[Saved data entries]
==============================

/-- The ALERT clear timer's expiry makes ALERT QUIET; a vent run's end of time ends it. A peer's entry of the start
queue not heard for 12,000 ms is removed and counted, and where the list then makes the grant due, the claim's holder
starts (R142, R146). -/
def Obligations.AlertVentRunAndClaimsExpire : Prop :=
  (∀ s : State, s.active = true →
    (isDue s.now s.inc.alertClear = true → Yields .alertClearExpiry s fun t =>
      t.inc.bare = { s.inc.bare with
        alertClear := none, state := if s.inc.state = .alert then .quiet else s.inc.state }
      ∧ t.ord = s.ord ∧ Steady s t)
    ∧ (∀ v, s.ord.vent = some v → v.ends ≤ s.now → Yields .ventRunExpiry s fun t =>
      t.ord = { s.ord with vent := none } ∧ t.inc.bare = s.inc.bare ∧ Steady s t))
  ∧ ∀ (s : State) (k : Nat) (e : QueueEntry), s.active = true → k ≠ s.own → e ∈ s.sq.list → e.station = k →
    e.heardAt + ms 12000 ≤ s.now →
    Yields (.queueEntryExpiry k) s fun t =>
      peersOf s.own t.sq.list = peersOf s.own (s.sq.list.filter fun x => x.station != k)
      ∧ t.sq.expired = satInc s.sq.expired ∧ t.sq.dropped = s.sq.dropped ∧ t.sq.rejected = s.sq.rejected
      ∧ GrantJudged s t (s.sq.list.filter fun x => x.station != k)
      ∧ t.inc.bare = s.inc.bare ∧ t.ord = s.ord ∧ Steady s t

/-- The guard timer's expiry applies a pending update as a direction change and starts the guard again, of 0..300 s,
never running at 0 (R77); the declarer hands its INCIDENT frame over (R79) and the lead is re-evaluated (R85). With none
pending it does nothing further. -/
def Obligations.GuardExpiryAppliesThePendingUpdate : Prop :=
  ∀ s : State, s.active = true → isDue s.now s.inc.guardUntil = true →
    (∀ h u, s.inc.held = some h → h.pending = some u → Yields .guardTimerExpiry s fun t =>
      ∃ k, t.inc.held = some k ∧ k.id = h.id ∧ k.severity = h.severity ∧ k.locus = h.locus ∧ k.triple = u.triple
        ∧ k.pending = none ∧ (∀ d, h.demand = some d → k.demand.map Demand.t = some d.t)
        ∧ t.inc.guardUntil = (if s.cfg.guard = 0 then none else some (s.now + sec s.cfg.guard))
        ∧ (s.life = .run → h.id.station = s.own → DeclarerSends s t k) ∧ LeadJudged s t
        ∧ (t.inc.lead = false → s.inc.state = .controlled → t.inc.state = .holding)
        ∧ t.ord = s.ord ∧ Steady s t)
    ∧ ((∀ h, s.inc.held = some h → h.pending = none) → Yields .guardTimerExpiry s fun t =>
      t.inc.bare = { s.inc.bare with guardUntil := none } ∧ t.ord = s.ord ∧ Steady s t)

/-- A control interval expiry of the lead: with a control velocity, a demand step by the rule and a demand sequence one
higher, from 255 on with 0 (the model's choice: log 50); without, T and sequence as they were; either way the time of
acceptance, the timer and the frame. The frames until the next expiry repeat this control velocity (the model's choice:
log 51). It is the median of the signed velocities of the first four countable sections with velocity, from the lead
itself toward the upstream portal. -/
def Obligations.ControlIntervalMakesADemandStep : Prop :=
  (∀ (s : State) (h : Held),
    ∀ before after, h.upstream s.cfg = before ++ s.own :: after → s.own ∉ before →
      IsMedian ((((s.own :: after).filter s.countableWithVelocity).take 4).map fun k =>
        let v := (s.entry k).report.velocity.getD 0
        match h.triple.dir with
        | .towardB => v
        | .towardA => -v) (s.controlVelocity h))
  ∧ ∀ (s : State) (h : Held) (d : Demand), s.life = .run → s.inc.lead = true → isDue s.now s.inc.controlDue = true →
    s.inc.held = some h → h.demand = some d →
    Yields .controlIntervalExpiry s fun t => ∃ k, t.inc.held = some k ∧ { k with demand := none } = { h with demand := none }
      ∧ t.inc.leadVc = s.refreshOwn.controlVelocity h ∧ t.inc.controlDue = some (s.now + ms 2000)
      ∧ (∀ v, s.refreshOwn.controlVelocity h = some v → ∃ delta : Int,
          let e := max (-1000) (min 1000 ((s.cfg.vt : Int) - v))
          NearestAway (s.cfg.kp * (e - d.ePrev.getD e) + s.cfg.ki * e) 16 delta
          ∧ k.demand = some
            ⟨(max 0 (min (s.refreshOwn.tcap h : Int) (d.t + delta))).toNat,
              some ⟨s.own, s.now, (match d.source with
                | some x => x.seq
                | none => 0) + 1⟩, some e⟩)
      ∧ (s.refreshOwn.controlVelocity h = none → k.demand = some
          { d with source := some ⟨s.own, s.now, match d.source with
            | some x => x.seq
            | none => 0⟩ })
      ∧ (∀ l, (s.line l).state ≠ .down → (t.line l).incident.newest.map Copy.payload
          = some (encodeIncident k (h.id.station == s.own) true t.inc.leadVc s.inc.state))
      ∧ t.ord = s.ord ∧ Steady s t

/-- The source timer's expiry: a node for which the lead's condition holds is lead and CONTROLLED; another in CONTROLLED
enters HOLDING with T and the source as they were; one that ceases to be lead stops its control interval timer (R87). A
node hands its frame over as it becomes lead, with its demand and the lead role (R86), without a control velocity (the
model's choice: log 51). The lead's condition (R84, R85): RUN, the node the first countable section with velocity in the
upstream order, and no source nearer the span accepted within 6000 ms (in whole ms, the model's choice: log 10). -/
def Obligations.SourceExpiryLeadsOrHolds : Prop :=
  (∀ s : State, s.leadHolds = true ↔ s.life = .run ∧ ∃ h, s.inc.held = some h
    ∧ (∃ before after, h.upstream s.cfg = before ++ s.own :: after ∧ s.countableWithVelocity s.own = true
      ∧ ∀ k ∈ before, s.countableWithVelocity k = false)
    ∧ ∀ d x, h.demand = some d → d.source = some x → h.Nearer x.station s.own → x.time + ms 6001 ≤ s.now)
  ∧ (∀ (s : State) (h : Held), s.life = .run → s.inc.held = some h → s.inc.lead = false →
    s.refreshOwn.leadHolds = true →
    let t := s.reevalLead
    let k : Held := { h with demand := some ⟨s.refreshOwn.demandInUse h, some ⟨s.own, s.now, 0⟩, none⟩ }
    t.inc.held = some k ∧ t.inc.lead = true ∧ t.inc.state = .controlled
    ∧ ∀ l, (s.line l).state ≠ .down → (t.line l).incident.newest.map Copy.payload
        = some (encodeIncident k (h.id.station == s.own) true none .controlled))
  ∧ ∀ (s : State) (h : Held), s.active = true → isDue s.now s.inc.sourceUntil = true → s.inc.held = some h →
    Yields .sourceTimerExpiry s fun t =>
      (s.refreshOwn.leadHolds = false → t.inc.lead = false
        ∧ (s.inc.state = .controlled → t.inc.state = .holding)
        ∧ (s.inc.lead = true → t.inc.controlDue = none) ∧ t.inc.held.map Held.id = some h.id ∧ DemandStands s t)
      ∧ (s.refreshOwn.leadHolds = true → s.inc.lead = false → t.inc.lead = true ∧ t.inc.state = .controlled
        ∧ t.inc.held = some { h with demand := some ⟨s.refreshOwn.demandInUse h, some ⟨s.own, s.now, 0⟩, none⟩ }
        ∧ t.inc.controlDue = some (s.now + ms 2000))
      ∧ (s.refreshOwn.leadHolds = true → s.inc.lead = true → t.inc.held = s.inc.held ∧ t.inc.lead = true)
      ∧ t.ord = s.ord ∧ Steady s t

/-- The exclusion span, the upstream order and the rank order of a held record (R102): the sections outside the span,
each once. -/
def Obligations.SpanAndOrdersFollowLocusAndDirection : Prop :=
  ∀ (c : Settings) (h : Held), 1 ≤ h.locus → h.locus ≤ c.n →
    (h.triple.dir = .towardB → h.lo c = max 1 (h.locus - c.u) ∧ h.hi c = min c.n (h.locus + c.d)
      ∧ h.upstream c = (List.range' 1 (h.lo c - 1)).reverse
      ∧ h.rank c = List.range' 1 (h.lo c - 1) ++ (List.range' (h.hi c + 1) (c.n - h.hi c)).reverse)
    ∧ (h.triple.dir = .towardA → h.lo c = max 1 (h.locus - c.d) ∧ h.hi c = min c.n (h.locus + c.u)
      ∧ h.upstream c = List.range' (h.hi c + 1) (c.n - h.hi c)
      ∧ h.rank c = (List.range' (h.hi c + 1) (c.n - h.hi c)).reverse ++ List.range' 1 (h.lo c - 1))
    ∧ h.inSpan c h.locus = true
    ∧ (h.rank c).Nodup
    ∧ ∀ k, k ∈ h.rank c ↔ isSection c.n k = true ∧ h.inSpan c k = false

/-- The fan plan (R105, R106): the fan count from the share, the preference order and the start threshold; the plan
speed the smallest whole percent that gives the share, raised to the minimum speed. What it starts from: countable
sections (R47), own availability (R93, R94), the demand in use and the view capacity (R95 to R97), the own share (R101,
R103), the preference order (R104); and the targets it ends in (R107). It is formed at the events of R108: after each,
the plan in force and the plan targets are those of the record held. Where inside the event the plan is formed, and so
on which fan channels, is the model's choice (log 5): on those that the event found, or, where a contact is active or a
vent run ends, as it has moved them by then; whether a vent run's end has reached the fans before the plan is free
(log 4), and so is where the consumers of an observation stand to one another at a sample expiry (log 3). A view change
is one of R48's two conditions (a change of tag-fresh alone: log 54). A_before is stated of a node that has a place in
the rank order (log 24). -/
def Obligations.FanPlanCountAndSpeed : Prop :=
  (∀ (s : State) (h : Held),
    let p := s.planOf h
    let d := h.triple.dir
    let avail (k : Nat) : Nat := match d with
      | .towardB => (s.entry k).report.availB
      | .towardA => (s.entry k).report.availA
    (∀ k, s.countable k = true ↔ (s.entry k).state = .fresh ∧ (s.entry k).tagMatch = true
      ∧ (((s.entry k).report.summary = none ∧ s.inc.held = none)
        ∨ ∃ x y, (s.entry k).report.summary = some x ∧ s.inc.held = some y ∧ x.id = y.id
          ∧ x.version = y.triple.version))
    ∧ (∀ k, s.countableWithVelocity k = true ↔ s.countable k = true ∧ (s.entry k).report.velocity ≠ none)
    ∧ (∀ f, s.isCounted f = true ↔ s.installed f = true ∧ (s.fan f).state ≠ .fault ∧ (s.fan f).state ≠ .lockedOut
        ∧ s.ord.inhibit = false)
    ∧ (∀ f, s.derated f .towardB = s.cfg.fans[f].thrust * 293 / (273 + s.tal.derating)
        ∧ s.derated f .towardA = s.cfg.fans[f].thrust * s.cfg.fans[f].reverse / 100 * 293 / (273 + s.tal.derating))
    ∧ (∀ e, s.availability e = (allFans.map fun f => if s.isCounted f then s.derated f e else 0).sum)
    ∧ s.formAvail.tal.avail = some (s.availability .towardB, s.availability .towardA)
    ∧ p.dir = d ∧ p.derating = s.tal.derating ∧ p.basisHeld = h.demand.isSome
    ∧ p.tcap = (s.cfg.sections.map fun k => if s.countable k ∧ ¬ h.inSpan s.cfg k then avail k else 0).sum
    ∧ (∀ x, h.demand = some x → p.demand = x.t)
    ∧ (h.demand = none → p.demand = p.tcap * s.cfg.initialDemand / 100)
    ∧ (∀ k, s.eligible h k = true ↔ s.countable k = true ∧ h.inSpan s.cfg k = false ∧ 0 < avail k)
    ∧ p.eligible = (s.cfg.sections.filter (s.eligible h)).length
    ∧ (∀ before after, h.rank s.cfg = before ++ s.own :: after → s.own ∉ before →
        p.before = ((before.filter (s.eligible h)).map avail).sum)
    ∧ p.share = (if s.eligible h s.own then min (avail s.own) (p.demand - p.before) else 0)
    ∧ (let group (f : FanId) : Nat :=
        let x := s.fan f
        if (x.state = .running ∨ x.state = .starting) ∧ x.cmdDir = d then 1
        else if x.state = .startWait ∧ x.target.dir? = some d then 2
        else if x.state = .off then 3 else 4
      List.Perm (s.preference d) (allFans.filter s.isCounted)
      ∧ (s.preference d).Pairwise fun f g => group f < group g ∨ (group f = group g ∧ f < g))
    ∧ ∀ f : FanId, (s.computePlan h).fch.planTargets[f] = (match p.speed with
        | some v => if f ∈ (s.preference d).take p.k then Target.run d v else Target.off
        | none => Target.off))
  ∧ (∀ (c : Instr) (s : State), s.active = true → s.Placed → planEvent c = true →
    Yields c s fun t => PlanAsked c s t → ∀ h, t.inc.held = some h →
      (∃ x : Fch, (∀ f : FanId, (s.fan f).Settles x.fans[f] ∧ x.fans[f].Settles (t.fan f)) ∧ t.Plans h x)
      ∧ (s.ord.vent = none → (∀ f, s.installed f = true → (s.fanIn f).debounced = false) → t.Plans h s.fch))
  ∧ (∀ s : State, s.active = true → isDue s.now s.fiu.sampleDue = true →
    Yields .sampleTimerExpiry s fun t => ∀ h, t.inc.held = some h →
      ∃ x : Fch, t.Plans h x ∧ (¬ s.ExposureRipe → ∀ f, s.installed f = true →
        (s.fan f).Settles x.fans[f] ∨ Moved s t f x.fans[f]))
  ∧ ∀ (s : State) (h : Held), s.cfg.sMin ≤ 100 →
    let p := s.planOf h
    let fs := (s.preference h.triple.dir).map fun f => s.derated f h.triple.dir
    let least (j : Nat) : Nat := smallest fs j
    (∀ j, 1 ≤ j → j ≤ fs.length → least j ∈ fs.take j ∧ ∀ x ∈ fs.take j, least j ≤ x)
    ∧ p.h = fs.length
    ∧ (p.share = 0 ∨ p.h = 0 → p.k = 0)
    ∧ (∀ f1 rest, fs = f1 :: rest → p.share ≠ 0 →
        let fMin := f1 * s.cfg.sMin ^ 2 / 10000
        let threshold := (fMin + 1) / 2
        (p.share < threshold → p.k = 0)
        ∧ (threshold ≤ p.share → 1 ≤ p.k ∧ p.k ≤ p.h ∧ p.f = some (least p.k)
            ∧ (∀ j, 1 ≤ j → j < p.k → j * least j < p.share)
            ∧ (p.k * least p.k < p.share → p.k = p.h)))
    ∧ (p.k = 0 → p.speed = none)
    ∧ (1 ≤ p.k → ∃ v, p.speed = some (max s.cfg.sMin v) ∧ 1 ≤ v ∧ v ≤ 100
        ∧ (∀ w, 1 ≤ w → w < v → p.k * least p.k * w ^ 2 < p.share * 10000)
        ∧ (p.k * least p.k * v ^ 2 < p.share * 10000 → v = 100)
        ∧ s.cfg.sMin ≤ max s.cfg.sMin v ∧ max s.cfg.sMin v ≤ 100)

==============================

• **Exercise**: As the answer, set down only the lines from the data above between the one holding "The guard timer's" and the one holding "none) → Yields .guardTimerExpiry s fun t =>", inclusive, exactly as they read.

• **Answer to this exercise**:
/-- The guard timer's expiry applies a pending update as a direction change and starts the guard again, of 0..300 s,
never running at 0 (R77); the declarer hands its INCIDENT frame over (R79) and the lead is re-evaluated (R85). With none
pending it does nothing further. -/
def Obligations.GuardExpiryAppliesThePendingUpdate : Prop :=
  ∀ s : State, s.active = true → isDue s.now s.inc.guardUntil = true →
    (∀ h u, s.inc.held = some h → h.pending = some u → Yields .guardTimerExpiry s fun t =>
      ∃ k, t.inc.held = some k ∧ k.id = h.id ∧ k.severity = h.severity ∧ k.locus = h.locus ∧ k.triple = u.triple
        ∧ k.pending = none ∧ (∀ d, h.demand = some d → k.demand.map Demand.t = some d.t)
        ∧ t.inc.guardUntil = (if s.cfg.guard = 0 then none else some (s.now + sec s.cfg.guard))
        ∧ (s.life = .run → h.id.station = s.own → DeclarerSends s t k) ∧ LeadJudged s t
        ∧ (t.inc.lead = false → s.inc.state = .controlled → t.inc.state = .holding)
        ∧ t.ord = s.ord ∧ Steady s t)
    ∧ ((∀ h, s.inc.held = some h → h.pending = none) → Yields .guardTimerExpiry s fun t =>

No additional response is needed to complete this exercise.